→ **Required work**: Every line below between the line holding "-- ==== Sys2Proof/Machine/Operands.lean" and the line holding "path m, the", inclusive, should be repeated exactly, and all other lines omitted.

[Dataset entries]
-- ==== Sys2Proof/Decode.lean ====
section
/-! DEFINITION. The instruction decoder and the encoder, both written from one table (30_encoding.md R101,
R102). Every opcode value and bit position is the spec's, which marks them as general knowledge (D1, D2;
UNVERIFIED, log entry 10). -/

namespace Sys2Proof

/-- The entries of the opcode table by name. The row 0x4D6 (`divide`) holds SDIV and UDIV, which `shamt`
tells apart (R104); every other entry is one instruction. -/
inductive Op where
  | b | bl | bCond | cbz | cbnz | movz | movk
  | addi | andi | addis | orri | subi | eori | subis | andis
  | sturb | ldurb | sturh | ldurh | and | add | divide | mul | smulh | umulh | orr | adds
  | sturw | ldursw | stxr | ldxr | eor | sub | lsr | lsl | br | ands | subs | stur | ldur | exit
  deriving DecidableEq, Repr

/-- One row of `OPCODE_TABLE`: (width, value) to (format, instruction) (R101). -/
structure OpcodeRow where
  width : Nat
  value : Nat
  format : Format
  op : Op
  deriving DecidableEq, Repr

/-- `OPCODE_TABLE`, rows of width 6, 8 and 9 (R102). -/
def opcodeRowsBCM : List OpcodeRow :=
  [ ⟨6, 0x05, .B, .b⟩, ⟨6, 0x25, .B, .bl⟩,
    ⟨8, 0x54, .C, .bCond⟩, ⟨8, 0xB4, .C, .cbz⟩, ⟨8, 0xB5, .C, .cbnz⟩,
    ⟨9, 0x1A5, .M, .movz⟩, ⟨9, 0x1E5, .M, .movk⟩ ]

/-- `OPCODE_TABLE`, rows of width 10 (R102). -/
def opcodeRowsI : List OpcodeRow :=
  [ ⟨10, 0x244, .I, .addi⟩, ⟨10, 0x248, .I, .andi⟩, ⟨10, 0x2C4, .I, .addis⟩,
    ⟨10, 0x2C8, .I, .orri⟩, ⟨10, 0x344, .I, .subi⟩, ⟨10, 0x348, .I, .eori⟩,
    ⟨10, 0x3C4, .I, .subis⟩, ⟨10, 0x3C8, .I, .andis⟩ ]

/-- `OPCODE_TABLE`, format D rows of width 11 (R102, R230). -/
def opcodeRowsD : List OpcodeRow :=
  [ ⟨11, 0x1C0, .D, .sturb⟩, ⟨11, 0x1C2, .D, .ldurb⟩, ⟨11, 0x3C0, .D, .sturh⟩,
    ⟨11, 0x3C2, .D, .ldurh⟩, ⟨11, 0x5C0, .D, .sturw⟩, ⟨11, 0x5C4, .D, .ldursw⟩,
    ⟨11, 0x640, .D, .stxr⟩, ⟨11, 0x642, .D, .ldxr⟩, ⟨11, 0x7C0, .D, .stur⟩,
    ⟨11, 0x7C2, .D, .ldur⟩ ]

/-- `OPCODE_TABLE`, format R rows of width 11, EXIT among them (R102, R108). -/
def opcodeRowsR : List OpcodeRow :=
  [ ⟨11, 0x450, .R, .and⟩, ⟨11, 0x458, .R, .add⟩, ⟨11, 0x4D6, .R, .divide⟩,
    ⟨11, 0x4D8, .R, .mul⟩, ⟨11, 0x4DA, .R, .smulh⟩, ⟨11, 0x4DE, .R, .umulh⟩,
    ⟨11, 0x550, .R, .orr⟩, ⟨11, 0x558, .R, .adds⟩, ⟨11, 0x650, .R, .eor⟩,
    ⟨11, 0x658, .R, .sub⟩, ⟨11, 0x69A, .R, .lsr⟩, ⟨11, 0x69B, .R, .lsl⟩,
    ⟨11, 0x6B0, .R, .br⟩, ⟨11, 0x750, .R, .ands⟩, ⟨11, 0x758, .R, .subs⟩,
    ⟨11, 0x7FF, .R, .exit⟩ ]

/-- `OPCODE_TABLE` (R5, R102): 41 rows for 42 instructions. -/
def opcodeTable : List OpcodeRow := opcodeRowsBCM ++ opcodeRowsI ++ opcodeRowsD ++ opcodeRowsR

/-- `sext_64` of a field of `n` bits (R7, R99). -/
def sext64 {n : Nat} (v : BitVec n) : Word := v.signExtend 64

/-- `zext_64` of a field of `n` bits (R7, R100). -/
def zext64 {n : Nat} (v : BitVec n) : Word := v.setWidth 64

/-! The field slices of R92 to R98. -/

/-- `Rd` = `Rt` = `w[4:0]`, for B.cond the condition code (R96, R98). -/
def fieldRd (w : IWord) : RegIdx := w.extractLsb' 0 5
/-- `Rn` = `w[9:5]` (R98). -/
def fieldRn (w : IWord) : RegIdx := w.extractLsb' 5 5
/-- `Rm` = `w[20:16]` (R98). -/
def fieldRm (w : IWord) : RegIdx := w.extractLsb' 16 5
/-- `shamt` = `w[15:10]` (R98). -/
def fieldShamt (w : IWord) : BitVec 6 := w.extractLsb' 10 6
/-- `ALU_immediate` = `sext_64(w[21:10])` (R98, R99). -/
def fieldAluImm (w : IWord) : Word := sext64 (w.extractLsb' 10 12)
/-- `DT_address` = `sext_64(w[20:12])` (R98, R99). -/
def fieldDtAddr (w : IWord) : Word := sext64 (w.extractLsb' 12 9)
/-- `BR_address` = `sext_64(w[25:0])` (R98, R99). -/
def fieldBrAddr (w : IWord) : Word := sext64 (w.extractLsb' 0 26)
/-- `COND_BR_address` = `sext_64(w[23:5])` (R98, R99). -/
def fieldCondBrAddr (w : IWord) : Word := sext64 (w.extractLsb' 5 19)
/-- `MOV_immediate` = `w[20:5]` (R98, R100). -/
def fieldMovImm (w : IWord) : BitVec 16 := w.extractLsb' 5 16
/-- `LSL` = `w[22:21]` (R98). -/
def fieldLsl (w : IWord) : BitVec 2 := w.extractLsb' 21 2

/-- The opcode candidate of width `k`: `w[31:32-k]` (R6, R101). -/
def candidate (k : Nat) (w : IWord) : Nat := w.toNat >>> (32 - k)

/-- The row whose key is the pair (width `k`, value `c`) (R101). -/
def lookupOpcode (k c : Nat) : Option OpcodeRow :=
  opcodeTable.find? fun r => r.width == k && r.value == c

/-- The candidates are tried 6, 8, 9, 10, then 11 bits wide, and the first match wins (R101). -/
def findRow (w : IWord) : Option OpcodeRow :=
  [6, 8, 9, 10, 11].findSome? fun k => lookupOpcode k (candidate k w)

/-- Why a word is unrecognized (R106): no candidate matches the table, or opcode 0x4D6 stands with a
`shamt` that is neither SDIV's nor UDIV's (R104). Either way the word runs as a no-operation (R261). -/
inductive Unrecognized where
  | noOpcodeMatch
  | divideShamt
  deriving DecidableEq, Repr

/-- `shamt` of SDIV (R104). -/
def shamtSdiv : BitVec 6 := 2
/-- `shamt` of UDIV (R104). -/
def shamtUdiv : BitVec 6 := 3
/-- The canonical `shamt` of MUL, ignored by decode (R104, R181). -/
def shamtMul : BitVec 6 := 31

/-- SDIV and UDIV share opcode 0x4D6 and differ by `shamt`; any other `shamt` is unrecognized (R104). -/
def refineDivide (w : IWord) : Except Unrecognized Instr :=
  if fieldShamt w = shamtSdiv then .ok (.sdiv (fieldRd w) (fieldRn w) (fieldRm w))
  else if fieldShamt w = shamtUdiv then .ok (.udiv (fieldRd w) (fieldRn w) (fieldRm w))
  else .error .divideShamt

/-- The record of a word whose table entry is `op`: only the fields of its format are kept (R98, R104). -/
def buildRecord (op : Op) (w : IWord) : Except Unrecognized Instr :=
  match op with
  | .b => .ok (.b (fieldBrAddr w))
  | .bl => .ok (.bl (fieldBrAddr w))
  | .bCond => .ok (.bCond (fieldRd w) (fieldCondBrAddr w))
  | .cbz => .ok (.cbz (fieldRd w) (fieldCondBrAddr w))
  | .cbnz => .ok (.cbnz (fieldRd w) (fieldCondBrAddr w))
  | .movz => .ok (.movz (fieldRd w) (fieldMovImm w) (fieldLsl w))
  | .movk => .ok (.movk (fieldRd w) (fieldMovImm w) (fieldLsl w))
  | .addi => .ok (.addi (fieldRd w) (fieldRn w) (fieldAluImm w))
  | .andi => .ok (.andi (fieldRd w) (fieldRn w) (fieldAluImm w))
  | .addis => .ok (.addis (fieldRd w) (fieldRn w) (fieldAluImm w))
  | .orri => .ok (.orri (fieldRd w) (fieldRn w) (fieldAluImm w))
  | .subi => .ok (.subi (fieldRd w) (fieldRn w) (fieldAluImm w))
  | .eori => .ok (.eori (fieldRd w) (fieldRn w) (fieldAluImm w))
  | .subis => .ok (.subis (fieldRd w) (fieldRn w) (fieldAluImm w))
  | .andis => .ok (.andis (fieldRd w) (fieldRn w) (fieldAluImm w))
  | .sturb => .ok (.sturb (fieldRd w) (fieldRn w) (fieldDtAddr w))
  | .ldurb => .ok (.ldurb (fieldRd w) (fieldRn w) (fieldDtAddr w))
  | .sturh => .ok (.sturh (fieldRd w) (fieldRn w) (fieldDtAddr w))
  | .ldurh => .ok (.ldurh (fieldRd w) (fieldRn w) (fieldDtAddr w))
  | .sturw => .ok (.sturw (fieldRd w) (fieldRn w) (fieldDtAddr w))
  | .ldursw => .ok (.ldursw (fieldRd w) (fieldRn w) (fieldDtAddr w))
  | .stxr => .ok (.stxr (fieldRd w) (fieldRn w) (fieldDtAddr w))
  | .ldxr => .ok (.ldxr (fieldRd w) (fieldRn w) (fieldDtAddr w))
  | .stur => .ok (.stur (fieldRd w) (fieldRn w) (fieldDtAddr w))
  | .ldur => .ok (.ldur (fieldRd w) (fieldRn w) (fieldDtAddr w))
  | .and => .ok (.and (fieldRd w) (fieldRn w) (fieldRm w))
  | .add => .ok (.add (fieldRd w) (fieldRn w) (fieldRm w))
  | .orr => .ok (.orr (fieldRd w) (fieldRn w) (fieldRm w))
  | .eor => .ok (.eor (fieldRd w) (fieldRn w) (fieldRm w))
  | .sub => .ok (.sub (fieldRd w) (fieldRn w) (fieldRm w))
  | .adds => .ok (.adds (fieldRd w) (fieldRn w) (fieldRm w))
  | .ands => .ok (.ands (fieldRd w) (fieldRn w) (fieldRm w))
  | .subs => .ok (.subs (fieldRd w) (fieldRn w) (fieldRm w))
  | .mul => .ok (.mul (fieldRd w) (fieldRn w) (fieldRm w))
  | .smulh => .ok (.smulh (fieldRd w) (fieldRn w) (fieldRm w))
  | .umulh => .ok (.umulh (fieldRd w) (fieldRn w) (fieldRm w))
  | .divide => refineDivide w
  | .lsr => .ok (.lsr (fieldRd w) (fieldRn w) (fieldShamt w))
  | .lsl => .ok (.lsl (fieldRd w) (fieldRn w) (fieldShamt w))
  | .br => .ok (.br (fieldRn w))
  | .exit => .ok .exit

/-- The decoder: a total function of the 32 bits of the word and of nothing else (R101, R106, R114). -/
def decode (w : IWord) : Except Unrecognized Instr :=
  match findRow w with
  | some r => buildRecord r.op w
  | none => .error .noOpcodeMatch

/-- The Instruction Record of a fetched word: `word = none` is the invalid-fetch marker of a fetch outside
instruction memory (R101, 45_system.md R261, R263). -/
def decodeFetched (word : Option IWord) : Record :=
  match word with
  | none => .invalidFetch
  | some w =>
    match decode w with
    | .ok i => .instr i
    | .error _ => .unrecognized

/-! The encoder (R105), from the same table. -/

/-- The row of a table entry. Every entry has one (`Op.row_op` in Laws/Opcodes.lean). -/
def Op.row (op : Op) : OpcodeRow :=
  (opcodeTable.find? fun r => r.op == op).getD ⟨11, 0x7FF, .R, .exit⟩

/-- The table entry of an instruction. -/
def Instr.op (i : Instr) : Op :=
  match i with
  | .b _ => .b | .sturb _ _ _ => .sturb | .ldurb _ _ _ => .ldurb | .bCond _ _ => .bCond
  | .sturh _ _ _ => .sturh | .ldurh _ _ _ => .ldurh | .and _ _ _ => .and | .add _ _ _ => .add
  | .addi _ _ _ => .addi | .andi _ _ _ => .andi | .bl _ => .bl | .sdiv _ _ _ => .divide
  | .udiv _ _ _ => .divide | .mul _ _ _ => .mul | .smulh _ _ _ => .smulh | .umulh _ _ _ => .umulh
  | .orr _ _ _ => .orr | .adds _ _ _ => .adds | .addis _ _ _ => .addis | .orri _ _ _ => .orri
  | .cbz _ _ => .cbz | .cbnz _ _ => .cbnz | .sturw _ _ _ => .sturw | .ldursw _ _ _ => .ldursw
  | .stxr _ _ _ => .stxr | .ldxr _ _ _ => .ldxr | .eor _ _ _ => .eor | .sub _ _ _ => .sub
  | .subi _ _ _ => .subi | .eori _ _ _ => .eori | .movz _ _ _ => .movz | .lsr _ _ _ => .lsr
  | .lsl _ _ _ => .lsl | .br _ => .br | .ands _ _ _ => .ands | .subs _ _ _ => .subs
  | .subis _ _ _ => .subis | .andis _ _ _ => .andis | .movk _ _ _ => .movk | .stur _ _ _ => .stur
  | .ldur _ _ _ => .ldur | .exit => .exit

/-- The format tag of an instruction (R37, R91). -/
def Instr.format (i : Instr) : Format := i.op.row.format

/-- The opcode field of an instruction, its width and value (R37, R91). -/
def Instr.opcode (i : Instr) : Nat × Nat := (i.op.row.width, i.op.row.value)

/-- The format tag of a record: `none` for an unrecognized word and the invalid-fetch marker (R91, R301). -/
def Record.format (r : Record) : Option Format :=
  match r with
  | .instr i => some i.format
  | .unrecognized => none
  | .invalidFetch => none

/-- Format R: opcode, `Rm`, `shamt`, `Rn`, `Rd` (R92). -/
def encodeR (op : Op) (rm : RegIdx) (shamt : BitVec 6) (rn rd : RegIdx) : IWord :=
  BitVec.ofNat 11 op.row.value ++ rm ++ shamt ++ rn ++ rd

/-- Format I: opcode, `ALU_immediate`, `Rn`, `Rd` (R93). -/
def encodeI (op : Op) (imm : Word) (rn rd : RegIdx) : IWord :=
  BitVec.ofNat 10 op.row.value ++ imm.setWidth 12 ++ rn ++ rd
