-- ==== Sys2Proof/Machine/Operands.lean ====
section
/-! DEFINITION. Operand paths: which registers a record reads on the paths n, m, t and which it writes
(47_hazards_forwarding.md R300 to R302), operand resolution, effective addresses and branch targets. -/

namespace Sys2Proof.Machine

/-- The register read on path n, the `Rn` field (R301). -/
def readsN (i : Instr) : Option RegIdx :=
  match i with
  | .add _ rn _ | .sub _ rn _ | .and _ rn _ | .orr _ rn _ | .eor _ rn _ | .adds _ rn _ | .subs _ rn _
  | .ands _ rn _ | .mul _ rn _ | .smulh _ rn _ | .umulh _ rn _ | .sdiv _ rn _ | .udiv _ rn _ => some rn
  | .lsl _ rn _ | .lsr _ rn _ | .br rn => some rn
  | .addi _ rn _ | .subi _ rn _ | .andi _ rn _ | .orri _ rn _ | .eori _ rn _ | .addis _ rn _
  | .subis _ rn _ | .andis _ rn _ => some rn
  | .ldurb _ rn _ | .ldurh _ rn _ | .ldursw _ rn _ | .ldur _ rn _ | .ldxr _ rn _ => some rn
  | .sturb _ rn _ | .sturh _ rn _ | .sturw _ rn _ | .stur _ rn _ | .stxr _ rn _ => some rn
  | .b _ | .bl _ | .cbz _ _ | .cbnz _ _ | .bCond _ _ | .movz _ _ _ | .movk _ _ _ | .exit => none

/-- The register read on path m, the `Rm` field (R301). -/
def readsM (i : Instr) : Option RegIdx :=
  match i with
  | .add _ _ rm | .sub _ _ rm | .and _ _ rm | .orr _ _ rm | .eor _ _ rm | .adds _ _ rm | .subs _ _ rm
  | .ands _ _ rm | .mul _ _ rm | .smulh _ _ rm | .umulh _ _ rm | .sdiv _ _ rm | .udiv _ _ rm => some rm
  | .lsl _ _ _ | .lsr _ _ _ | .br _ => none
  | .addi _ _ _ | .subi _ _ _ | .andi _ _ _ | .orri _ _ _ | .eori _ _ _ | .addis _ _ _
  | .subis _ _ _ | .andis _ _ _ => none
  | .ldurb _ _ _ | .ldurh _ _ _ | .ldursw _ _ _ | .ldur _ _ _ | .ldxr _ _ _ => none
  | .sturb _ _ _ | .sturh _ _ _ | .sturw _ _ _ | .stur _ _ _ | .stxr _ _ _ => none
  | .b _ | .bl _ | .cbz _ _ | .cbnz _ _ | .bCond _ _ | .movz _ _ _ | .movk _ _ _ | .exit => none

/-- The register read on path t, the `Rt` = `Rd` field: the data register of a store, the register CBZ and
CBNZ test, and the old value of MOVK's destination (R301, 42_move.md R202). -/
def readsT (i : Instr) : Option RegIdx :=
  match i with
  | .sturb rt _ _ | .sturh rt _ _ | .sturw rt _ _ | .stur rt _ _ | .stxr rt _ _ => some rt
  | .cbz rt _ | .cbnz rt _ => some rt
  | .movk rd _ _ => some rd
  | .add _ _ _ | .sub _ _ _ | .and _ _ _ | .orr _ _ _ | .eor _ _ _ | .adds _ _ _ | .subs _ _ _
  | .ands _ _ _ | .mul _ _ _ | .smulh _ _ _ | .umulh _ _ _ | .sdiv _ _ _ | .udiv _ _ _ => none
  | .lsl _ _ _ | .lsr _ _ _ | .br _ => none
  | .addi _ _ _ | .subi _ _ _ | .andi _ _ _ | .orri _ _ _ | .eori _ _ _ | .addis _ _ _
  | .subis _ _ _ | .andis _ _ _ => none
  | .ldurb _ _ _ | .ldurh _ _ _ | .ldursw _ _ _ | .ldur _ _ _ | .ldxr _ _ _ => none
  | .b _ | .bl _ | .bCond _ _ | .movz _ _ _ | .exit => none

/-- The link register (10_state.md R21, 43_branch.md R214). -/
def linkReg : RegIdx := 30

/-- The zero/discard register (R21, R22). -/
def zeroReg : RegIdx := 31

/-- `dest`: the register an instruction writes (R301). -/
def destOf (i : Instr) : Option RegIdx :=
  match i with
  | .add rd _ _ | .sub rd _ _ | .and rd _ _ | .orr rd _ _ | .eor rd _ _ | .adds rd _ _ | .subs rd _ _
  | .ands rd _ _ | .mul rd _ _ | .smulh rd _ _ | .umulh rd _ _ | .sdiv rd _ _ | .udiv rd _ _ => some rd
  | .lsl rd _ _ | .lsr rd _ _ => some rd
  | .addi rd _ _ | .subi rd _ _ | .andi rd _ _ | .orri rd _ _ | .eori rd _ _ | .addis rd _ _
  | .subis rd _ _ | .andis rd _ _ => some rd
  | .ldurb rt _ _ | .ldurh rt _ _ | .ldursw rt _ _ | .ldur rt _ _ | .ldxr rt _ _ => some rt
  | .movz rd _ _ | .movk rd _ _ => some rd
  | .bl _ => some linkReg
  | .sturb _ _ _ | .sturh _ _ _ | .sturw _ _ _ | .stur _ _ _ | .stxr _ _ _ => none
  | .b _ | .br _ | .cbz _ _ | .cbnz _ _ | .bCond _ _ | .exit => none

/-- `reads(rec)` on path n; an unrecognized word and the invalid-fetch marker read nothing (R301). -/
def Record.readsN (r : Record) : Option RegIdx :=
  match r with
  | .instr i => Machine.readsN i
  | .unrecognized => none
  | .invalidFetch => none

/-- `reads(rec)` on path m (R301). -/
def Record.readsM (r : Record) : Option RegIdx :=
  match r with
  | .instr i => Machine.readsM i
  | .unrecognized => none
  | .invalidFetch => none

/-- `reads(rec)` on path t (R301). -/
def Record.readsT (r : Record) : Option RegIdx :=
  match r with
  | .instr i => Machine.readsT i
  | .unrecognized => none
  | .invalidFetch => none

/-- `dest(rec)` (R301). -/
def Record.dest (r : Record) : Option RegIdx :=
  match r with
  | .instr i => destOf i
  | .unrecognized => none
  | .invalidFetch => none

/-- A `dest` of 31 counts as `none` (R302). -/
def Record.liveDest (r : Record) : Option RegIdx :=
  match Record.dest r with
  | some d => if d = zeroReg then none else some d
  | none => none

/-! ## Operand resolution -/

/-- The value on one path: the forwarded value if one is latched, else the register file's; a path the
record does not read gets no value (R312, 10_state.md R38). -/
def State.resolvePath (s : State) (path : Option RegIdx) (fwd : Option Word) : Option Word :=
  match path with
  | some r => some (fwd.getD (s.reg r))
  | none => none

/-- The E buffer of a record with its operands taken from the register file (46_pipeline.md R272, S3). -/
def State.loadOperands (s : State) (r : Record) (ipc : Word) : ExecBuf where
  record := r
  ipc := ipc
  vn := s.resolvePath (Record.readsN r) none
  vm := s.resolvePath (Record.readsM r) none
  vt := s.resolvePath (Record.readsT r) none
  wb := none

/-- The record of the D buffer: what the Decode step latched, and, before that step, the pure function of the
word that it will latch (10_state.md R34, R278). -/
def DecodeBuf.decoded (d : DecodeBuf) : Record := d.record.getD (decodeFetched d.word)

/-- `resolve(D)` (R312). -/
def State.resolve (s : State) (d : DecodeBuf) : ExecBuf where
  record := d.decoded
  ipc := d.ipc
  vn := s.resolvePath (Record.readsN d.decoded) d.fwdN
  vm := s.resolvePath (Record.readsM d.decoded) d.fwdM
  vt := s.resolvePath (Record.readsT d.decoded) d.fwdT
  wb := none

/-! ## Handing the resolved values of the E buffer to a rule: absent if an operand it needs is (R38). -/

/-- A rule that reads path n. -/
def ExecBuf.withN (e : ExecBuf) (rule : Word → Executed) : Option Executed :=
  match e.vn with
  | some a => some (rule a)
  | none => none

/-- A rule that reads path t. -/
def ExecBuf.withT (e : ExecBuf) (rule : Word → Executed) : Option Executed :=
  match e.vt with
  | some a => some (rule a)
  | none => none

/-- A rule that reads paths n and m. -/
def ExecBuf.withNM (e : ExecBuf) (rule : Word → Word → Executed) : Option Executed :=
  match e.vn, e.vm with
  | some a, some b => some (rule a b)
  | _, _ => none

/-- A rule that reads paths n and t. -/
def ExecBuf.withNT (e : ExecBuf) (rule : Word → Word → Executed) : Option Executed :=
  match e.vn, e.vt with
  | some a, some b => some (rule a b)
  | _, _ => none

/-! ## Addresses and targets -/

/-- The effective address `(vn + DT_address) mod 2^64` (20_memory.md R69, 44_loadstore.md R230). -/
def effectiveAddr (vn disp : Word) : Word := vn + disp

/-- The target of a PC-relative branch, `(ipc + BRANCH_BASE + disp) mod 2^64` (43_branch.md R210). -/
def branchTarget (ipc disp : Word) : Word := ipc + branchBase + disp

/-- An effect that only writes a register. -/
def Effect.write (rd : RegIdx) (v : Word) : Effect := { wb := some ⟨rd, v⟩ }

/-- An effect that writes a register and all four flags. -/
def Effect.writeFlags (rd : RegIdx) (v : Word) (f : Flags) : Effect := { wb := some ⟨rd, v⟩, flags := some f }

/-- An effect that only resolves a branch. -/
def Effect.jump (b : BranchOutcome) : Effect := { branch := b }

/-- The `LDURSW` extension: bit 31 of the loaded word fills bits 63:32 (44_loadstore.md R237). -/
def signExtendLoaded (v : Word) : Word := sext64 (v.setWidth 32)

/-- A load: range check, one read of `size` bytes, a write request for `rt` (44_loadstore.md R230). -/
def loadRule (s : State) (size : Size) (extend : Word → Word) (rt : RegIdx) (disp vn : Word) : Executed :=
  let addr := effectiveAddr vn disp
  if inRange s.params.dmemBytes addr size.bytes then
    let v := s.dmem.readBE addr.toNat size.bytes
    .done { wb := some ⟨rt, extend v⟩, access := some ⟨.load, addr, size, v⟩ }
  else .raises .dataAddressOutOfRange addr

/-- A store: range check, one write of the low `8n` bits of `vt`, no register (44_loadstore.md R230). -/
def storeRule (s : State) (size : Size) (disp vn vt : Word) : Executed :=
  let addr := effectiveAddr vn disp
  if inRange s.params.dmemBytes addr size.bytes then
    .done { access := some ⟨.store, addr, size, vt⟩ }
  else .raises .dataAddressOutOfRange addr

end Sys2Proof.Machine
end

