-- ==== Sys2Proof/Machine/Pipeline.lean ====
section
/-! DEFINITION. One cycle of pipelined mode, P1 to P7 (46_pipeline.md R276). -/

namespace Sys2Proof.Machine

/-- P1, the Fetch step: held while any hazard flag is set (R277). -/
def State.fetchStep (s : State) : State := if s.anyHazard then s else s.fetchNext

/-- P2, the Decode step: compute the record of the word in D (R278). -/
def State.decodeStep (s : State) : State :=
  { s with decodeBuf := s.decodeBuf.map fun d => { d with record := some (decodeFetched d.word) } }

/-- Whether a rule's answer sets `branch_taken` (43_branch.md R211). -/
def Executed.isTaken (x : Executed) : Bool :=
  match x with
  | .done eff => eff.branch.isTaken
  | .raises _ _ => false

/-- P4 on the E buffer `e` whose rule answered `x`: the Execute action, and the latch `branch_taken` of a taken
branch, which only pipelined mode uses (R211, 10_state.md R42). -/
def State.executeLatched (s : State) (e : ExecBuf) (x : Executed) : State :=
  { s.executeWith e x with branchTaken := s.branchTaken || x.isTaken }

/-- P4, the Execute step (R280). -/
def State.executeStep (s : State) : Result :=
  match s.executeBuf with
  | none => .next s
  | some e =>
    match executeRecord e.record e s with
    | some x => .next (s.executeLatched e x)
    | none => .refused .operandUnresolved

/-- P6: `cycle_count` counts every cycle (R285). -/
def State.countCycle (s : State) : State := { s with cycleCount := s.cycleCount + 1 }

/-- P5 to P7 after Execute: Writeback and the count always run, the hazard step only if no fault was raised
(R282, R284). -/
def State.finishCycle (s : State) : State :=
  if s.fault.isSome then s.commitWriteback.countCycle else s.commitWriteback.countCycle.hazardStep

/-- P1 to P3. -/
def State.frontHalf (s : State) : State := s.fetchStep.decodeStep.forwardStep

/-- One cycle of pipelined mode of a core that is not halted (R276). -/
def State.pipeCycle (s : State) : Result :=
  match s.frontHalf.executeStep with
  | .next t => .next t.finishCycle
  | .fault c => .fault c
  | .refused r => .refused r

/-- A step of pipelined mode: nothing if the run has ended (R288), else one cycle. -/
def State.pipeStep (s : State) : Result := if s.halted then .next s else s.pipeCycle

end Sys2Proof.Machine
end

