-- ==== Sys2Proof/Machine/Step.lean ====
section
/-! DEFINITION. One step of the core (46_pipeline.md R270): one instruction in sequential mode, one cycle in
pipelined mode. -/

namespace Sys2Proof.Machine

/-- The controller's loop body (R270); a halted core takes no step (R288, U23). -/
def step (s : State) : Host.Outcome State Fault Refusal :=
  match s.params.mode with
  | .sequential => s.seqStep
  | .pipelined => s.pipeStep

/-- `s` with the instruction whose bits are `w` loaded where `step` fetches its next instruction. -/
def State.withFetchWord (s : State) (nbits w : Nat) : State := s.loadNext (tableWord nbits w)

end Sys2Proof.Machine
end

→ **Final answer**:
-- ==== Sys2Proof/Machine/Operands.lean ====
section
/-! DEFINITION. Operand paths: which registers a record reads on the paths n, m, t and which it writes
(47_hazards_forwarding.md R300 to R302), operand resolution, effective addresses and branch targets. -/

namespace Sys2Proof.Machine

/-- The register read on path n, the `Rn` field (R301). -/
def readsN (i : Instr) : Option RegIdx :=
  match i with
  | .add _ rn _ | .sub _ rn _ | .and _ rn _ | .orr _ rn _ | .eor _ rn _ | .adds _ rn _ | .subs _ rn _
  | .ands _ rn _ | .mul _ rn _ | .smulh _ rn _ | .umulh _ rn _ | .sdiv _ rn _ | .udiv _ rn _ => some rn
  | .lsl _ rn _ | .lsr _ rn _ | .br rn => some rn
  | .addi _ rn _ | .subi _ rn _ | .andi _ rn _ | .orri _ rn _ | .eori _ rn _ | .addis _ rn _
  | .subis _ rn _ | .andis _ rn _ => some rn
  | .ldurb _ rn _ | .ldurh _ rn _ | .ldursw _ rn _ | .ldur _ rn _ | .ldxr _ rn _ => some rn
  | .sturb _ rn _ | .sturh _ rn _ | .sturw _ rn _ | .stur _ rn _ | .stxr _ rn _ => some rn
  | .b _ | .bl _ | .cbz _ _ | .cbnz _ _ | .bCond _ _ | .movz _ _ _ | .movk _ _ _ | .exit => none

/-- The register read on path m, the `Rm` field (R301). -/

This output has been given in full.